*What is being asked:* Restate word for word the lines of the entries below, starting with the line that holds "(s.tearDown).arg0 = s.arg0 := rfl" and ending with the line that holds "s.arena.clear := rfl", and no others.

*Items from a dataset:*
/-! ## Proofs: the scope's notions (spec `00_scope.md`) -/
section
namespace Sys2Proof.Proofs
open Sys2Proof.Machine

/-! ### Significant bits -/

/-- A byte has at most eight significant bits: `sigbits_le_iff` at the byte's own width. -/
theorem sigbits_le_eight (b : Byte) : sigbits b ≤ 8 :=
  (sigbits_le_iff b 8 le_rfl).2 b.isLt

/-- The equivalence of rule R16 with no bound on `n`: past the byte's width both sides hold of every byte. -/
theorem sigbits_le_iff_lt_two_pow (b : Byte) (n : Nat) : sigbits b ≤ n ↔ b.toNat < 2 ^ n := by
  rcases le_total n 8 with hn | hn
  · exact sigbits_le_iff b n hn
  · have hbits : sigbits b ≤ n := (sigbits_le_eight b).trans hn
    have hvalue : b.toNat < 2 ^ n := b.isLt.trans_le (Nat.pow_le_pow_right two_pos hn)
    exact iff_of_true hbits hvalue

/-- Settles O54: the four named values by evaluation, the equivalence by `sigbits_le_iff_lt_two_pow`. -/
theorem sigbitsRule : Obligations.SigbitsRule :=
  ⟨rfl, rfl, rfl, rfl, sigbits_le_iff_lt_two_pow⟩

end Sys2Proof.Proofs
end

/-! ## Proofs: command words (spec `30_encoding.md`) -/
section
namespace Sys2Proof.Proofs

/-! ### The two fields of a command word (rule R80) -/

theorem reservedClear_iff (w : Word) : reservedClear w = true ↔ w.toNat / 16 = 0 := by
  have hfield : (w.extractLsb' 4 28).toNat = w.toNat / 16 := by
    rw [BitVec.extractLsb'_toNat, Nat.shiftRight_eq_div_pow]
    exact Nat.mod_eq_of_lt (Nat.div_lt_of_lt_mul w.isLt)
  simp [reservedClear, ← BitVec.toNat_inj, hfield]

@[simp] theorem opField_toNat (w : Word) : (opField w).toNat = w.toNat % 16 := by
  simp [opField]

/-! ### The opcode map (rule R81) -/

/-- `opcodeInstr` reads the column of opcodes that `Instr.opcode` writes. -/
theorem opcodeInstr_eq_some_iff (op : BitVec 4) (i : Instr) : opcodeInstr op = some i ↔ i.opcode = op := by
  revert op
  cases i <;> decide

theorem exists_opcode_eq_iff (op : BitVec 4) : (∃ i : Instr, i.opcode = op) ↔ op.toNat ≠ 0 ∧ op.toNat < 7 := by
  simp only [← opcodeInstr_eq_some_iff, ← Option.isSome_iff_exists]
  revert op
  decide

/-- The column "present": the opcodes from 4 up are the wrapper's. -/
theorem wellFormed_iff_opcode (v : Variant) (i : Instr) :
    i.wellFormed v = true ↔ (4 ≤ i.opcode.toNat → v ≠ .none) := by
  cases i <;> simp [Instr.wellFormed, Instr.opcode]

/-! ### The decoder (rules R84, R85, R90) -/

theorem decode_eq_ok_iff (v : Variant) (w : Word) (i : Instr) :
    decode v w = .ok i ↔ reservedClear w = true ∧ i.opcode = opField w ∧ i.wellFormed v = true := by
  rw [← opcodeInstr_eq_some_iff, decode]
  split
  case isFalse hrsv => simp [hrsv]
  case isTrue hrsv =>
    cases opcodeInstr (opField w) with
    | none => simp
    | some j =>
      cases hj : j.wellFormed v <;> simpa [hrsv, hj] using fun h : j = i => h ▸ hj

/-- The legal words: `RSV` clear, `OP` one of the table's, and the wrapper present if `OP` is one of its own. -/
theorem exists_decode_eq_ok_iff (v : Variant) (w : Word) : (∃ i, decode v w = .ok i) ↔
    w.toNat / 16 = 0 ∧ (w.toNat % 16 ≠ 0 ∧ w.toNat % 16 < 7) ∧ (4 ≤ w.toNat % 16 → v ≠ .none) := by
  simp only [decode_eq_ok_iff, wellFormed_iff_opcode, reservedClear_iff, ← opField_toNat, ← exists_opcode_eq_iff]
  constructor
  · rintro ⟨i, hrsv, hop, hv⟩
    exact ⟨hrsv, ⟨i, hop⟩, hop ▸ hv⟩
  · rintro ⟨hrsv, ⟨i, hop⟩, hv⟩
    exact ⟨i, hrsv, hop, hop ▸ hv⟩

/-- Settles O3: the complement of `exists_decode_eq_ok_iff`. -/
theorem illegalWordsExact : Obligations.IllegalWordsExact := by
  intro v w
  rw [← not_exists, exists_decode_eq_ok_iff]
  simp only [not_and_or, not_not, not_lt, Classical.not_imp, or_assoc, ne_eq]

end Sys2Proof.Proofs
end
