-- ==== Sys2Proof/Machine/Step.lean ====
section
/-! DEFINITION. One step of the block: the engine's completion of the command in flight, or one outside event
(70_reset_and_hazards.md R284). -/

namespace Sys2Proof.Machine

/-- One step. The engine decodes PENDING and runs the command's rule; a word that is no command completes with
ILLEGAL_COMMAND and the word as information (30_encoding.md R118 to R122, 60_exceptions.md R256). -/
def step (s : State) : Host.Outcome State Fault Refusal :=
  match s.nextAgent with
  | .host => hostStep s
  | .engine =>
    match s.pending with
    | none => .fault .nothingPending
    | some w =>
      match decode w with
      | .ok i => exec i s
      | .error _ => .next (s.raise .illegalCommand w)

/-- The command of a table row's bits, issued so that the very next step completes it: the block fetches nothing
(20_memory.md R94), and a command comes to run by its issue (R284), here with no host event before its completion.
Log 5. -/
def State.withFetchWord (s : State) (nbits w : Nat) : State :=
  s.issueAfter (BitVec.ofNat 32 (w % 2 ^ nbits)) 0

end Sys2Proof.Machine
end

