/-- R58: whenever TREE_VALID = 1 the arena holds a tree, kept by every step, so no step from such a state faults over
a broken arena. -/
def Obligations.StepKeepsTheTreeInvariant : Prop :=
  (∀ s t : State, s.treeHeld → step s = .next t → t.treeHeld) ∧
  (∀ s : State, s.treeHeld → step s ≠ .fault .arenaNotATree)

/-- R39: whenever INDEX_VALID = 1 CODE is the code index of the current tree, kept by every step. -/
def Obligations.StepKeepsTheIndexOfTheTree : Prop :=
  ∀ s t : State, s.indexHeld → step s = .next t → t.indexHeld

/-- R280: every invariant above holds at reset. -/
def Obligations.ResetMeetsEveryInvariant : Prop :=
  State.reset.mem.wf ∧ State.reset.heap.bounded ∧ State.reset.heap.ordered ∧ State.reset.reporting ∧
    State.reset.lifecycle ∧ State.reset.treeHeld ∧ State.reset.indexHeld
end

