/-! ## tearDown -/

@[simp] theorem tearDown_status (s : State) : (s.tearDown).status = s.status.noTree := rfl
@[simp] theorem tearDown_errCode (s : State) : (s.tearDown).errCode = s.errCode := rfl
@[simp] theorem tearDown_errInfo (s : State) : (s.tearDown).errInfo = s.errInfo := rfl
@[simp] theorem tearDown_arg0 (s : State) : (s.tearDown).arg0 = s.arg0 := rfl
@[simp] theorem tearDown_result0 (s : State) : (s.tearDown).result0 = s.result0 := rfl
@[simp] theorem tearDown_result1 (s : State) : (s.tearDown).result1 = s.result1 := rfl
@[simp] theorem tearDown_msgLen (s : State) : (s.tearDown).msgLen = s.msgLen := rfl
@[simp] theorem tearDown_tbsLen (s : State) : (s.tearDown).tbsLen = s.tbsLen := rfl
@[simp] theorem tearDown_mbsLen (s : State) : (s.tearDown).mbsLen = s.mbsLen := rfl
@[simp] theorem tearDown_outLen (s : State) : (s.tearDown).outLen = s.outLen := rfl
@[simp] theorem tearDown_heap (s : State) : (s.tearDown).heap = s.heap := rfl
@[simp] theorem tearDown_arena (s : State) : (s.tearDown).arena = s.arena.clear := rfl
@[simp] theorem tearDown_code (s : State) : (s.tearDown).code = s.code := rfl
@[simp] theorem tearDown_freq (s : State) : (s.tearDown).freq = s.freq := rfl
@[simp] theorem tearDown_mem (s : State) : (s.tearDown).mem = s.mem := rfl
@[simp] theorem tearDown_pending (s : State) : (s.tearDown).pending = s.pending := rfl
@[simp] theorem tearDown_delay (s : State) : (s.tearDown).delay = s.delay := rfl
@[simp] theorem tearDown_draws (s : State) : (s.tearDown).draws = s.draws := rfl
@[simp] theorem tearDown_hostQueue (s : State) : (s.tearDown).hostQueue = s.hostQueue := rfl
@[simp] theorem tearDown_observed (s : State) : (s.tearDown).observed = s.observed := rfl

/-! ## holdParsed -/

@[simp] theorem holdParsed_status (p : Parse) (s : State) : (s.holdParsed p).status = s.status.newTree := rfl
@[simp] theorem holdParsed_errCode (p : Parse) (s : State) : (s.holdParsed p).errCode = s.errCode := rfl
@[simp] theorem holdParsed_errInfo (p : Parse) (s : State) : (s.holdParsed p).errInfo = s.errInfo := rfl
@[simp] theorem holdParsed_arg0 (p : Parse) (s : State) : (s.holdParsed p).arg0 = s.arg0 := rfl
@[simp] theorem holdParsed_result0 (p : Parse) (s : State) : (s.holdParsed p).result0 = s.result0 := rfl
@[simp] theorem holdParsed_result1 (p : Parse) (s : State) : (s.holdParsed p).result1 = s.result1 := rfl
@[simp] theorem holdParsed_msgLen (p : Parse) (s : State) : (s.holdParsed p).msgLen = s.msgLen := rfl
@[simp] theorem holdParsed_tbsLen (p : Parse) (s : State) : (s.holdParsed p).tbsLen = s.tbsLen := rfl
@[simp] theorem holdParsed_mbsLen (p : Parse) (s : State) : (s.holdParsed p).mbsLen = s.mbsLen := rfl
@[simp] theorem holdParsed_outLen (p : Parse) (s : State) : (s.holdParsed p).outLen = s.outLen := rfl
@[simp] theorem holdParsed_heap (p : Parse) (s : State) : (s.holdParsed p).heap = s.heap := rfl
@[simp] theorem holdParsed_arena (p : Parse) (s : State) : (s.holdParsed p).arena = ⟨p.nodes, 0#9, BitVec.ofNat 10 p.n, BitVec.ofNat 9 p.leaves⟩ := rfl
@[simp] theorem holdParsed_code (p : Parse) (s : State) : (s.holdParsed p).code = s.code := rfl
@[simp] theorem holdParsed_freq (p : Parse) (s : State) : (s.holdParsed p).freq = s.freq := rfl
@[simp] theorem holdParsed_mem (p : Parse) (s : State) : (s.holdParsed p).mem = s.mem := rfl
@[simp] theorem holdParsed_pending (p : Parse) (s : State) : (s.holdParsed p).pending = s.pending := rfl
@[simp] theorem holdParsed_delay (p : Parse) (s : State) : (s.holdParsed p).delay = s.delay := rfl
@[simp] theorem holdParsed_draws (p : Parse) (s : State) : (s.holdParsed p).draws = s.draws := rfl
@[simp] theorem holdParsed_hostQueue (p : Parse) (s : State) : (s.holdParsed p).hostQueue = s.hostQueue := rfl
@[simp] theorem holdParsed_observed (p : Parse) (s : State) : (s.holdParsed p).observed = s.observed := rfl

/-! ## holdIndex -/

@[simp] theorem holdIndex_status (c : Vector CodeEntry Config.symbols) (v : Bool) (s : State) : (s.holdIndex c v).status = s.status.setIndex v := rfl
@[simp] theorem holdIndex_errCode (c : Vector CodeEntry Config.symbols) (v : Bool) (s : State) : (s.holdIndex c v).errCode = s.errCode := rfl
@[simp] theorem holdIndex_errInfo (c : Vector CodeEntry Config.symbols) (v : Bool) (s : State) : (s.holdIndex c v).errInfo = s.errInfo := rfl
@[simp] theorem holdIndex_arg0 (c : Vector CodeEntry Config.symbols) (v : Bool) (s : State) : (s.holdIndex c v).arg0 = s.arg0 := rfl
@[simp] theorem holdIndex_result0 (c : Vector CodeEntry Config.symbols) (v : Bool) (s : State) : (s.holdIndex c v).result0 = s.result0 := rfl
@[simp] theorem holdIndex_result1 (c : Vector CodeEntry Config.symbols) (v : Bool) (s : State) : (s.holdIndex c v).result1 = s.result1 := rfl
@[simp] theorem holdIndex_msgLen (c : Vector CodeEntry Config.symbols) (v : Bool) (s : State) : (s.holdIndex c v).msgLen = s.msgLen := rfl
@[simp] theorem holdIndex_tbsLen (c : Vector CodeEntry Config.symbols) (v : Bool) (s : State) : (s.holdIndex c v).tbsLen = s.tbsLen := rfl
@[simp] theorem holdIndex_mbsLen (c : Vector CodeEntry Config.symbols) (v : Bool) (s : State) : (s.holdIndex c v).mbsLen = s.mbsLen := rfl
@[simp] theorem holdIndex_outLen (c : Vector CodeEntry Config.symbols) (v : Bool) (s : State) : (s.holdIndex c v).outLen = s.outLen := rfl
@[simp] theorem holdIndex_heap (c : Vector CodeEntry Config.symbols) (v : Bool) (s : State) : (s.holdIndex c v).heap = s.heap := rfl
@[simp] theorem holdIndex_arena (c : Vector CodeEntry Config.symbols) (v : Bool) (s : State) : (s.holdIndex c v).arena = s.arena := rfl
@[simp] theorem holdIndex_code (c : Vector CodeEntry Config.symbols) (v : Bool) (s : State) : (s.holdIndex c v).code = c := rfl
@[simp] theorem holdIndex_freq (c : Vector CodeEntry Config.symbols) (v : Bool) (s : State) : (s.holdIndex c v).freq = s.freq := rfl
@[simp] theorem holdIndex_mem (c : Vector CodeEntry Config.symbols) (v : Bool) (s : State) : (s.holdIndex c v).mem = s.mem := rfl
@[simp] theorem holdIndex_pending (c : Vector CodeEntry Config.symbols) (v : Bool) (s : State) : (s.holdIndex c v).pending = s.pending := rfl
@[simp] theorem holdIndex_delay (c : Vector CodeEntry Config.symbols) (v : Bool) (s : State) : (s.holdIndex c v).delay = s.delay := rfl
@[simp] theorem holdIndex_draws (c : Vector CodeEntry Config.symbols) (v : Bool) (s : State) : (s.holdIndex c v).draws = s.draws := rfl
@[simp] theorem holdIndex_hostQueue (c : Vector CodeEntry Config.symbols) (v : Bool) (s : State) : (s.holdIndex c v).hostQueue = s.hostQueue := rfl
@[simp] theorem holdIndex_observed (c : Vector CodeEntry Config.symbols) (v : Bool) (s : State) : (s.holdIndex c v).observed = s.observed := rfl

/-! ## emit -/

@[simp] theorem emit_status (bs : List Byte) (w : Word) (s : State) : (s.emit bs w).status = s.status := rfl
@[simp] theorem emit_errCode (bs : List Byte) (w : Word) (s : State) : (s.emit bs w).errCode = s.errCode := rfl
@[simp] theorem emit_errInfo (bs : List Byte) (w : Word) (s : State) : (s.emit bs w).errInfo = s.errInfo := rfl
@[simp] theorem emit_arg0 (bs : List Byte) (w : Word) (s : State) : (s.emit bs w).arg0 = s.arg0 := rfl
@[simp] theorem emit_result0 (bs : List Byte) (w : Word) (s : State) : (s.emit bs w).result0 = s.result0 := rfl
@[simp] theorem emit_result1 (bs : List Byte) (w : Word) (s : State) : (s.emit bs w).result1 = s.result1 := rfl
@[simp] theorem emit_msgLen (bs : List Byte) (w : Word) (s : State) : (s.emit bs w).msgLen = s.msgLen := rfl
@[simp] theorem emit_tbsLen (bs : List Byte) (w : Word) (s : State) : (s.emit bs w).tbsLen = s.tbsLen := rfl
@[simp] theorem emit_mbsLen (bs : List Byte) (w : Word) (s : State) : (s.emit bs w).mbsLen = s.mbsLen := rfl
@[simp] theorem emit_outLen (bs : List Byte) (w : Word) (s : State) : (s.emit bs w).outLen = w := rfl
@[simp] theorem emit_heap (bs : List Byte) (w : Word) (s : State) : (s.emit bs w).heap = s.heap := rfl
@[simp] theorem emit_arena (bs : List Byte) (w : Word) (s : State) : (s.emit bs w).arena = s.arena := rfl
@[simp] theorem emit_code (bs : List Byte) (w : Word) (s : State) : (s.emit bs w).code = s.code := rfl
@[simp] theorem emit_freq (bs : List Byte) (w : Word) (s : State) : (s.emit bs w).freq = s.freq := rfl
@[simp] theorem emit_mem (bs : List Byte) (w : Word) (s : State) : (s.emit bs w).mem = s.mem.writeBytes Config.outBase bs := rfl
@[simp] theorem emit_pending (bs : List Byte) (w : Word) (s : State) : (s.emit bs w).pending = s.pending := rfl
@[simp] theorem emit_delay (bs : List Byte) (w : Word) (s : State) : (s.emit bs w).delay = s.delay := rfl
@[simp] theorem emit_draws (bs : List Byte) (w : Word) (s : State) : (s.emit bs w).draws = s.draws := rfl
@[simp] theorem emit_hostQueue (bs : List Byte) (w : Word) (s : State) : (s.emit bs w).hostQueue = s.hostQueue := rfl
@[simp] theorem emit_observed (bs : List Byte) (w : Word) (s : State) : (s.emit bs w).observed = s.observed := rfl

/-! ## hostRead -/

@[simp] theorem hostRead_status (off : Nat) (s : State) : (s.hostRead off).status = s.status := rfl
@[simp] theorem hostRead_errCode (off : Nat) (s : State) : (s.hostRead off).errCode = s.errCode := rfl
@[simp] theorem hostRead_errInfo (off : Nat) (s : State) : (s.hostRead off).errInfo = s.errInfo := rfl
@[simp] theorem hostRead_arg0 (off : Nat) (s : State) : (s.hostRead off).arg0 = s.arg0 := rfl
@[simp] theorem hostRead_result0 (off : Nat) (s : State) : (s.hostRead off).result0 = s.result0 := rfl
@[simp] theorem hostRead_result1 (off : Nat) (s : State) : (s.hostRead off).result1 = s.result1 := rfl
@[simp] theorem hostRead_msgLen (off : Nat) (s : State) : (s.hostRead off).msgLen = s.msgLen := rfl
@[simp] theorem hostRead_tbsLen (off : Nat) (s : State) : (s.hostRead off).tbsLen = s.tbsLen := rfl
@[simp] theorem hostRead_mbsLen (off : Nat) (s : State) : (s.hostRead off).mbsLen = s.mbsLen := rfl
@[simp] theorem hostRead_outLen (off : Nat) (s : State) : (s.hostRead off).outLen = s.outLen := rfl
@[simp] theorem hostRead_heap (off : Nat) (s : State) : (s.hostRead off).heap = s.heap := rfl
@[simp] theorem hostRead_arena (off : Nat) (s : State) : (s.hostRead off).arena = s.arena := rfl
@[simp] theorem hostRead_code (off : Nat) (s : State) : (s.hostRead off).code = s.code := rfl
@[simp] theorem hostRead_freq (off : Nat) (s : State) : (s.hostRead off).freq = s.freq := rfl
@[simp] theorem hostRead_mem (off : Nat) (s : State) : (s.hostRead off).mem = s.mem := rfl
@[simp] theorem hostRead_pending (off : Nat) (s : State) : (s.hostRead off).pending = s.pending := rfl
@[simp] theorem hostRead_delay (off : Nat) (s : State) : (s.hostRead off).delay = s.delay := rfl
@[simp] theorem hostRead_draws (off : Nat) (s : State) : (s.hostRead off).draws = s.draws + 1 := rfl
@[simp] theorem hostRead_hostQueue (off : Nat) (s : State) : (s.hostRead off).hostQueue = s.hostQueue := rfl
@[simp] theorem hostRead_observed (off : Nat) (s : State) : (s.hostRead off).observed = ⟨off, s.readValue off⟩ :: s.observed := rfl

/-! ## builtTree -/

@[simp] theorem builtTree_status (s : State) : (s.builtTree).status = s.status.newTree := rfl
@[simp] theorem builtTree_errCode (s : State) : (s.builtTree).errCode = s.errCode := rfl
@[simp] theorem builtTree_errInfo (s : State) : (s.builtTree).errInfo = s.errInfo := rfl
@[simp] theorem builtTree_arg0 (s : State) : (s.builtTree).arg0 = s.arg0 := rfl
@[simp] theorem builtTree_result0 (s : State) : (s.builtTree).result0 = s.result0 := rfl
@[simp] theorem builtTree_result1 (s : State) : (s.builtTree).result1 = s.result1 := rfl
@[simp] theorem builtTree_msgLen (s : State) : (s.builtTree).msgLen = s.msgLen := rfl
@[simp] theorem builtTree_tbsLen (s : State) : (s.builtTree).tbsLen = s.tbsLen := rfl
@[simp] theorem builtTree_mbsLen (s : State) : (s.builtTree).mbsLen = s.mbsLen := rfl
@[simp] theorem builtTree_outLen (s : State) : (s.builtTree).outLen = s.outLen := rfl
@[simp] theorem builtTree_heap (s : State) : (s.builtTree).heap = s.buildMerged.takeRoot.2 := rfl
@[simp] theorem builtTree_arena (s : State) : (s.builtTree).arena = ⟨s.buildMerged.nodes, s.buildMerged.takeRoot.1.tag.setWidth 9, BitVec.ofNat 10 s.buildMerged.n,
      BitVec.ofNat 9 s.buildLeaves.n⟩ := rfl
@[simp] theorem builtTree_code (s : State) : (s.builtTree).code = s.code := rfl
@[simp] theorem builtTree_freq (s : State) : (s.builtTree).freq = tally s.message := rfl
@[simp] theorem builtTree_mem (s : State) : (s.builtTree).mem = s.mem := rfl
@[simp] theorem builtTree_pending (s : State) : (s.builtTree).pending = s.pending := rfl
@[simp] theorem builtTree_delay (s : State) : (s.builtTree).delay = s.delay := rfl
@[simp] theorem builtTree_draws (s : State) : (s.builtTree).draws = s.draws := rfl
@[simp] theorem builtTree_hostQueue (s : State) : (s.builtTree).hostQueue = s.hostQueue := rfl
@[simp] theorem builtTree_observed (s : State) : (s.builtTree).observed = s.observed := rfl
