/-- A word reads back, and an aligned word elsewhere reads as before. -/
theorem readWord_writeWord {m : Memory} (hm : m.wf) {a b : Nat} (ha : ∀ k, k < 4 → InBuffer (a + k)) (w : Word)
    (n : Nat) (h4 : a % 4 = 0) (h4' : b % 4 = 0) :
    (m.writeWord a w).readWord n b = if b = a then w else m.readWord n b := by
  apply BitVec.eq_of_getLsbD_eq
  intro j hj
  rw [readWord_getLsbD _ _ _ hj, readByte_writeWord hm ha]
  by_cases hb : b = a
  · subst hb
    rw [if_pos ⟨by omega, by omega⟩, if_pos rfl, BitVec.getLsbD_extractLsb']
    simp only [show j % 8 < 8 from Nat.mod_lt _ (by omega), decide_true, Bool.true_and]
    congr 1
    omega
  · rw [if_neg (by omega), if_neg hb, readWord_getLsbD _ _ _ hj]

end Sys2Proof.Machine
end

*Task result:*
@[simp] theorem tearDown_arg0 (s : State) : (s.tearDown).arg0 = s.arg0 := rfl
@[simp] theorem tearDown_result0 (s : State) : (s.tearDown).result0 = s.result0 := rfl
@[simp] theorem tearDown_result1 (s : State) : (s.tearDown).result1 = s.result1 := rfl
@[simp] theorem tearDown_msgLen (s : State) : (s.tearDown).msgLen = s.msgLen := rfl
@[simp] theorem tearDown_tbsLen (s : State) : (s.tearDown).tbsLen = s.tbsLen := rfl
@[simp] theorem tearDown_mbsLen (s : State) : (s.tearDown).mbsLen = s.mbsLen := rfl
@[simp] theorem tearDown_outLen (s : State) : (s.tearDown).outLen = s.outLen := rfl
@[simp] theorem tearDown_heap (s : State) : (s.tearDown).heap = s.heap := rfl
@[simp] theorem tearDown_arena (s : State) : (s.tearDown).arena = s.arena.clear := rfl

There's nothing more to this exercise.